Сложнее дела обстоят с коллективной (политической) ответственностью, поскольку Арендт понимает ее способом, пожалуй, чуждым классической правовой мысли. Так, в современной англоязычной философии права понятие «коллективная ответственность» связывается, в первую очередь, с именем Р. Файнберга, который объединяет под этим названием любые случаи, когда вина за некое деяние по каким-то причинам может быть вменена сразу многим лицам. Если говорить на языке Арендт, все такие случаи – это частные, пусть порой и довольно специфические, случаи личной (юридической) вины. Для Арендт коллективная ответственность – это такая ответственность, которая ложится на меня и остальных в силу самого факта нашей принадлежности к определенному сообществу. Тем самым я считаюсь «ответственным за что-то, чего я не совершал», и, более того, «причиной того, что я ответственен, является такое членство в группе (коллективе), которого нельзя прекратить никаким моим добровольным актом»,[18] т. е. сама по себе принадлежность к определенному политическому сообществу. Можно быть политически ответственным за деяния, которые произошли без всякого моего участия и которым я никак не мог воспрепятствовать.
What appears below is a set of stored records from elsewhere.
-- ==== Sys2Proof/Machine/Memory.lean ====
section
/-! DEFINITION. The reset contents of memory (R33, R36, R67) and memory as a canonical list of the bytes that differ
from them: reading one byte, writing bytes. Addresses are unbounded natural numbers (R8, R9, D8); the bounds are
checked by the operations of Ops.lean. -/

namespace Sys2Proof.Machine

/-- The default of the parameter `FONT` (R33): the conventional glyphs of the digits 0 to F, five bytes each, top row
first. PRESUMED: the byte values are the spec's general knowledge, not the source's (D12, log 3). -/
def defaultGlyphs : List (List Byte) :=
  [[0xF0, 0x90, 0x90, 0x90, 0xF0], [0x20, 0x60, 0x20, 0x20, 0x70], [0xF0, 0x10, 0xF0, 0x80, 0xF0],
   [0xF0, 0x10, 0xF0, 0x10, 0xF0], [0x90, 0x90, 0xF0, 0x10, 0x10], [0xF0, 0x80, 0xF0, 0x10, 0xF0],
   [0xF0, 0x80, 0xF0, 0x90, 0xF0], [0xF0, 0x10, 0x20, 0x40, 0x40]] ++
  [[0xF0, 0x90, 0xF0, 0x90, 0xF0], [0xF0, 0x90, 0xF0, 0x10, 0xF0], [0xF0, 0x90, 0xF0, 0x90, 0x90],
   [0xE0, 0x90, 0xE0, 0x90, 0xE0], [0xF0, 0x80, 0x80, 0x80, 0xF0], [0xE0, 0x90, 0x90, 0x90, 0xE0],
   [0xF0, 0x80, 0xF0, 0x80, 0xF0], [0xF0, 0x80, 0xF0, 0x80, 0x80]]

/-- What a byte of memory that nothing has written reads as: byte `a mod 5` of glyph `a / 5` at addresses 0 to 79, zero
above (R36, R67). -/
def resetByte (a : Nat) : Byte := (defaultGlyphs.getD (a / 5) []).getD (a % 5) 0

/-- Memory: the bytes that differ from their reset contents, by address. -/
abbrev Memory := List Host.Cell

/-- The canonical form: addresses strictly rising, all below 4096, no entry equal to what an unlisted address reads as.
Equal memories are then equal lists. -/
abbrev Memory.wf (m : Memory) : Prop :=
  m.Pairwise (fun c d => c.1 < d.1) ∧ ∀ c ∈ m, c.1 < 4096 ∧ c.2 ≠ resetByte c.1

/-- `MEM[a]` (R32): the listed byte, or the reset contents. -/
def Memory.byteAt : Memory → Nat → Byte
  | [], a => resetByte a
  | c :: m, a => if c.1 = a then c.2 else Memory.byteAt m a

/-- Insert an entry in address order. -/
def Memory.insertCell : Memory → Nat → Byte → Memory
  | [], a, b => [(a, b)]
  | c :: m, a, b => if a < c.1 then (a, b) :: c :: m else c :: Memory.insertCell m a b

/-- `MEM[a] <- b` (R9): the old entry goes, and a new one comes unless `b` is what an unlisted `a` reads as. -/
def Memory.put (m : Memory) (a : Nat) (b : Byte) : Memory :=
  if b = resetByte a then m.filter (fun c => decide (c.1 ≠ a))
  else Memory.insertCell (m.filter (fun c => decide (c.1 ≠ a))) a b

/-- Write the bytes of a list at `a`, `a + 1`, …, in that order (R71). -/
def Memory.putBytes : Memory → Nat → List Byte → Memory
  | m, _, [] => m
  | m, a, b :: bs => Memory.putBytes (Memory.put m a b) (a + 1) bs

/-- The `n` bytes at `a`, `a + 1`, …. -/
def Memory.bytesAt (m : Memory) (a n : Nat) : List Byte := (List.range n).map fun k => Memory.byteAt m (a + k)

end Sys2Proof.Machine
end

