-- ==== Sys2Proof/Machine/MemoryBlock.lean ====
section
/-! DEFINITION. Memory instructions (spec/48_memory_block.md). `I` is never modified (R203); the bound of the whole
access is checked before anything is written (R235). -/

namespace Sys2Proof.Machine

/-- `FX33` LD B: the three decimal digits of `V[X]` at `I`, `I + 1`, `I + 2` (R200). -/
def execLdB (x : Reg) (s : State) : Result := s.finish (s.memWrite s.base (decimalDigits (s.reg x)))

/-- `FX55` LD [I], VX: `V[0]` to `V[X]` at `I` to `I + X` (R201). -/
def execLdMemVx (x : Reg) (s : State) : Result := s.finish (s.memWrite s.base (s.block x))

/-- `FX65` LD VX, [I]: `V[0]` to `V[X]` from `I` to `I + X` (R202). -/
def execLdVxMem (x : Reg) (s : State) : Result :=
  s.finish (match s.memRead s.base (x.val + 1) with
    | .ok bs => .ok (s.setBlock bs)
    | .error e => .error e)

end Sys2Proof.Machine
end

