/-! ## Witnesses: states that meet the hypotheses of the statements -/

/-- DecodeOfEncodeIsIdentity. -/
theorem witness_DecodeOfEncodeIsIdentity : (Instr.drw 15 0 9).wellFormed = true ∧
    (Instr.undefinedNop 0xFFFF).wellFormed = true := by decide
/-- DecodeFollowsTheOpcodeMap: a word that a row selects, and one that none does. -/
theorem witness_DecodeFollowsTheOpcodeMap :
    (∃ r ∈ opcodeMap, r.selects 0x8124 ∧ (decodeWord 0x8124).mnemonic = r.mnemonic) ∧
    (∀ r ∈ opcodeMap, ¬ r.selects 0x800F) := by decide
/-- StepRunsTheBigEndianWordAtPc, at the last fetch address. -/
theorem witness_StepRunsTheBigEndianWordAtPc : ∃ s : State, s.fault = none ∧ s.pc.toNat = 0xFFE :=
  ⟨{ State.reset with pc := 0xFFE }, by decide⟩
/-- StepRunsTheEncodedInstruction. -/
theorem witness_StepRunsTheEncodedInstruction : ∃ s : State, (Instr.addReg 1 2).wellFormed = true ∧ s.fault = none ∧
    s.pc.toNat ≤ 0xFFE ∧
    wordOfBytes (s.byteAt s.pc.toNat) (s.byteAt (s.pc.toNat + 1)) = encode (.addReg 1 2) :=
  ⟨State.reset.withFetchWord 16 0x8124, by decide⟩
/-- FetchOutOfBoundsLatchesTheError, at its lower boundary. -/
theorem witness_FetchOutOfBoundsLatchesTheError : ∃ s : State, s.fault = none ∧ s.pc.toNat = 0xFFF :=
  ⟨{ State.reset with pc := 0xFFF }, by decide⟩
/-- UndefinedWordOnlyAdvancesPc: the reset state itself. -/
theorem witness_UndefinedWordOnlyAdvancesPc : State.reset.fault = none ∧ State.reset.pc.toNat ≤ 0xFFE ∧
    ∀ r ∈ opcodeMap, ¬ r.selects
      (wordOfBytes (State.reset.byteAt State.reset.pc.toNat) (State.reset.byteAt (State.reset.pc.toNat + 1))) := by
  decide
/-- StepHasNextExactlyWithoutFault: both kinds of state. -/
theorem witness_StepHasNextExactlyWithoutFault : State.reset.fault = none ∧
    (State.reset.raise .stackOverflow).fault = some .stackOverflow := by decide
/-- CallPushesTheAdvancedPc: the empty stack and the last free slot. -/
theorem witness_CallPushesTheAdvancedPc : State.reset.sp.val = 0 ∧ ∃ s : State, s.sp.val = 15 :=
  ⟨by decide, { State.reset with sp := 15 }, by decide⟩
/-- ReturnPopsTheTopSlot: one entry and the full stack. -/
theorem witness_ReturnPopsTheTopSlot : (∃ s : State, s.sp.val = 1) ∧ ∃ s : State, s.sp.val = 16 :=
  ⟨⟨{ State.reset with sp := 1 }, by decide⟩, { State.reset with sp := 16 }, by decide⟩
/-- StackErrorsAreLatchedPrecisely: one state for each clause. -/
theorem witness_StackErrorsAreLatchedPrecisely : (∃ s : State, s.sp.val = 16) ∧ State.reset.sp.val = 0 :=
  ⟨⟨{ State.reset with sp := 16 }, by decide⟩, by decide⟩
/-- ReturnUndoesCall, with the state of the call itself. -/
theorem witness_ReturnUndoesCall : ∃ s t u : State, s.sp.val < 16 ∧ exec (.call 0x300) s = .next t ∧ Same .stack t u :=
  ⟨State.reset, _, _, by decide, rfl, rfl, fun _ => rfl⟩
/-- The adds, subtractions and shifts: a destination other than `VF`, and `VF` itself. -/
theorem witness_result_register : ((1 : Reg) ≠ VF) ∧ ((15 : Reg) = VF) := by decide
/-- RandomWritesAMaskedDraw: a mask bit that is 0, a state whose next word is a CXKK, and another instruction that runs. -/
theorem witness_RandomWritesAMaskedDraw : (0x0F : Byte).getLsbD 4 = false ∧
    (∃ s : State, s.fault = none ∧ s.pc.toNat ≤ 0xFFE ∧ decodeWord s.nextWord = .rnd 3 0x0F) ∧
    (∀ x kk, Instr.cls ≠ .rnd x kk) ∧ ∃ t : State, exec .cls State.reset = .next t :=
  ⟨by decide, ⟨State.reset.withFetchWord 16 0xC30F, by decide⟩, by simp, _, rfl⟩
/-- DrawTogglesExactlyTheSprite: no row at the largest `I`, fifteen rows at the last legal base, and a covered and an
uncovered pixel, the covered one set and unset. -/
theorem witness_DrawTogglesExactlyTheSprite :
    (1 ≤ (0 : Fin 16).val → 0xFFFF + (0 : Fin 16).val - 1 ≤ 0xFFF) ∧
    (1 ≤ (15 : Fin 16).val → 0xFF1 + (15 : Fin 16).val - 1 ≤ 0xFFF) ∧
    covers State.reset 0 1 5 0 ∧ State.reset.pixel 0 = false ∧
    (∃ s : State, covers s 0 1 5 0 ∧ s.pixel 0 = true) :=
  ⟨by decide, by decide, ⟨0, 0, by decide⟩, by decide,
    { State.reset with fb := Framebuffer.toggle Framebuffer.clear 0 }, ⟨0, 0, by decide⟩, by decide⟩
/-- DrawTogglesExactlyTheSprite: a draw of no row covers no pixel. -/
theorem witness_draw_covers_nothing : ¬ covers State.reset 0 1 0 0 := fun ⟨_, _, h, _⟩ => by simp at h
/-- DrawingTwiceRestoresTheScreen, with a register and with `VF` as a coordinate. -/
theorem witness_DrawingTwiceRestoresTheScreen : ∃ s t u : State, exec (.drw 0 15 5) s = .next t ∧
    t.reg 0 = s.reg 0 ∧ t.reg 15 = s.reg 15 ∧ exec (.drw 0 15 5) t = .next u :=
  ⟨State.reset, _, _, rfl, by decide, by decide, rfl⟩
/-- KeyTestsSkipOnTheKeyLevel and KeyTestsAboveFifteenRaise: the indices on both sides of the bound. -/
theorem witness_KeyTests : ((regs [(3, 15)]).reg 3).toNat < 16 ∧ ((regs [(3, 16)]).reg 3).toNat > 15 := by decide
/-- KeyWaitTakesTheLowestKeyOrRewinds: a least key, and no key. -/
theorem witness_KeyWaitTakesTheLowestKeyOrRewinds :
    (∃ s : State, s.key[(15 : Fin 16)] = true ∧ ∀ j : Fin 16, j < 15 → s.key[j] = false) ∧
    (∀ k : Fin 16, State.reset.key[k] = false) :=
  ⟨⟨{ State.reset with key := State.reset.key.set 15 true }, by decide⟩, by decide⟩
/-- WaitingStepLeavesTheWholeState. -/
theorem witness_WaitingStepLeavesTheWholeState : ∃ s : State, s.fault = none ∧ s.pc.toNat ≤ 0xFFE ∧
    decodeWord s.nextWord = .ldVxK 3 ∧ ∀ k : Fin 16, s.key[k] = false :=
  ⟨State.reset.withFetchWord 16 0xF30A, by decide⟩
/-- BcdStoresThreeDigits, BlockStoreCopiesRegisters, BlockLoadCopiesMemory, at the last legal base. -/
theorem witness_in_bounds : (0xFFD : Word).toNat + 2 ≤ 0xFFF ∧ (0xFF0 : Word).toNat + (15 : Reg).val ≤ 0xFFF ∧
    ∃ s : State, s.i = 0xFFD ∧ s.i.toNat + 2 ≤ 0xFFF := ⟨by decide, by decide, { State.reset with i := 0xFFD }, by decide⟩
/-- OutOfBoundsAccessesWriteNothing: the first bad base of every clause. -/
theorem witness_OutOfBoundsAccessesWriteNothing : ∃ s u v : State,
    (1 ≤ (15 : Fin 16).val ∧ s.i.toNat + (15 : Fin 16).val - 1 > 0xFFF) ∧ u.i.toNat + 2 > 0xFFF ∧
    v.i.toNat + (15 : Reg).val > 0xFFF :=
  ⟨{ State.reset with i := 0xFF2 }, { State.reset with i := 0xFFE }, { State.reset with i := 0xFF1 }, by decide⟩
/-- BlockRoundTripRestoresRegisters. -/
theorem witness_BlockRoundTripRestoresRegisters : ∃ s t u : State, s.i.toNat + (2 : Reg).val ≤ 0xFFF ∧
    exec (.ldMemVx 2) s = .next t ∧ Same .mem t u ∧ Same .i t u :=
  ⟨{ State.reset with i := 0x300 }, _, _, by decide, rfl, fun _ => rfl, rfl⟩
/-- StoredCodeIsFetchedNext. -/
theorem witness_StoredCodeIsFetchedNext : ∃ s t : State, s.fault = none ∧ 1 ≤ (1 : Reg).val ∧ s.i = s.pc ∧
    s.i.toNat + (1 : Reg).val ≤ 0xFFF ∧ exec (.ldMemVx 1) s = .next t :=
  ⟨{ State.reset with i := 0x200 }, _, by decide, by decide, by decide, by decide, rfl⟩
/-- ExecWritesOnlyTheAccessMatrix, OnlySevenInstructionsWriteTheFlag, NoInstructionReadsTheSoundTimer: a next state, a
flag written without an error, and a register that is no destination. -/
theorem witness_exec_next : ∃ t : State, exec (.addReg 1 2) State.reset = .next t ∧
    isDestination (.addReg 1 2) 3 = false ∧ writesFlag (.addReg 1 2) = true ∧ (3 : Reg) ≠ VF ∧
    raises (.addReg 1 2) State.reset = none := ⟨_, rfl, by decide⟩
/-- ExecRaisesExactlyTheTable and ErrorsArePrecise: a healthy state and an error latched from it. -/
theorem witness_ErrorsArePrecise : ∃ t : State, State.reset.fault = none ∧ exec .ret State.reset = .next t ∧
    t.fault = some .stackUnderflow := ⟨_, by decide, rfl, by decide⟩
/-- OnlyThreeInstructionsReadTheKeys. -/
theorem witness_OnlyThreeInstructionsReadTheKeys : ∃ t : State, (∀ x, Instr.cls ≠ .skp x) ∧ (∀ x, Instr.cls ≠ .sknp x) ∧
    (∀ x, Instr.cls ≠ .ldVxK x) ∧ exec .cls State.reset = .next t := ⟨_, by simp, by simp, by simp, rfl⟩
/-- StepKeepsMemoryCanonical and StepKeepsCountersInRange: a canonical memory with entries, counters at their bounds, and
a step that stores. -/
theorem witness_StepKeepsInvariants : ∃ s t : State, s.memoryCanonical ∧ s.countersInRange ∧ step s = .next t ∧
    s.mem.length = 2 :=
  ⟨State.reset.withFetchWord 16 0xF055, _, by decide, by decide, rfl, by decide⟩
/-- StepKeepsCountersInRange, at its upper bounds. -/
theorem witness_counters_at_bounds : ∃ s : State, s.countersInRange ∧ s.pc.toNat = 0x10FE ∧ s.stack[0].toNat = 0x1000 :=
  ⟨{ State.reset with pc := 0x10FE, stack := State.reset.stack.set 0 0x1000 }, by decide⟩
/-- FinishedStatesStayFinished (C1). -/
theorem witness_FinishedStatesStayFinished : (State.reset.withFetchWord 16 0x1200).finished := by decide
/-- LoadIsAllOrNothing: the empty image, the longest, and the first too long. -/
theorem witness_LoadIsAllOrNothing : State.reset.fault = none ∧ ([] : List Byte).length ≤ 3584 ∧
    (List.replicate 3584 (1 : Byte)).length ≤ 3584 ∧ (List.replicate 3585 (1 : Byte)).length > 3584 :=
  ⟨by decide, by decide, by rw [List.length_replicate], by rw [List.length_replicate]; decide⟩
/-- SetKeySetsOneLevel: both ends of the range, and the indices next to them. -/
theorem witness_SetKeySetsOneLevel : State.reset.fault = none ∧ (0 : Int) = ((0 : Fin 16).val : Int) ∧
    (15 : Int) = ((15 : Fin 16).val : Int) ∧ ((-1 : Int) < 0) ∧ ((16 : Int) > 15) := by decide
/-- TimersDecayToZeroAndStay: a healthy state with running timers. -/
theorem witness_TimersDecayToZeroAndStay : ∃ s : State, s.fault = none ∧ s.dt = 5 ∧ s.st = 1 :=
  ⟨{ State.reset with dt := 5, st := 1 }, by decide⟩
/-- FaultIsStickyUntilReset. -/
theorem witness_FaultIsStickyUntilReset : (State.reset.raise .imageTooLarge).fault = some .imageTooLarge ∧
    HostOp.step 0 ≠ .reset := by decide
/-- PortsShowTheState: a state for every code. -/
theorem witness_PortsShowTheState : State.reset.fault = none ∧
    ∀ e ∈ [FatalError.stackOverflow, .stackUnderflow, .memoryOutOfBounds, .invalidKeyIndex, .imageTooLarge],
      (State.reset.raise e).fault = some e := by decide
Но тем самым не имея отношения к юридической вине, политическая ответственность не имеет и юридических следствий: она не подразумевает наказания. (Это отличает понимание Арендт от архаичных представлений о виновности, когда целое сообщество, например, клан или племя, может считаться заслуживающим наказания за проступок кого-то из своих членов.) Наконец, не имея отношения к моральной вине, политическая ответственность не имеет и нравственных следствий: она не подразумевает мук совести или осуждения со стороны других.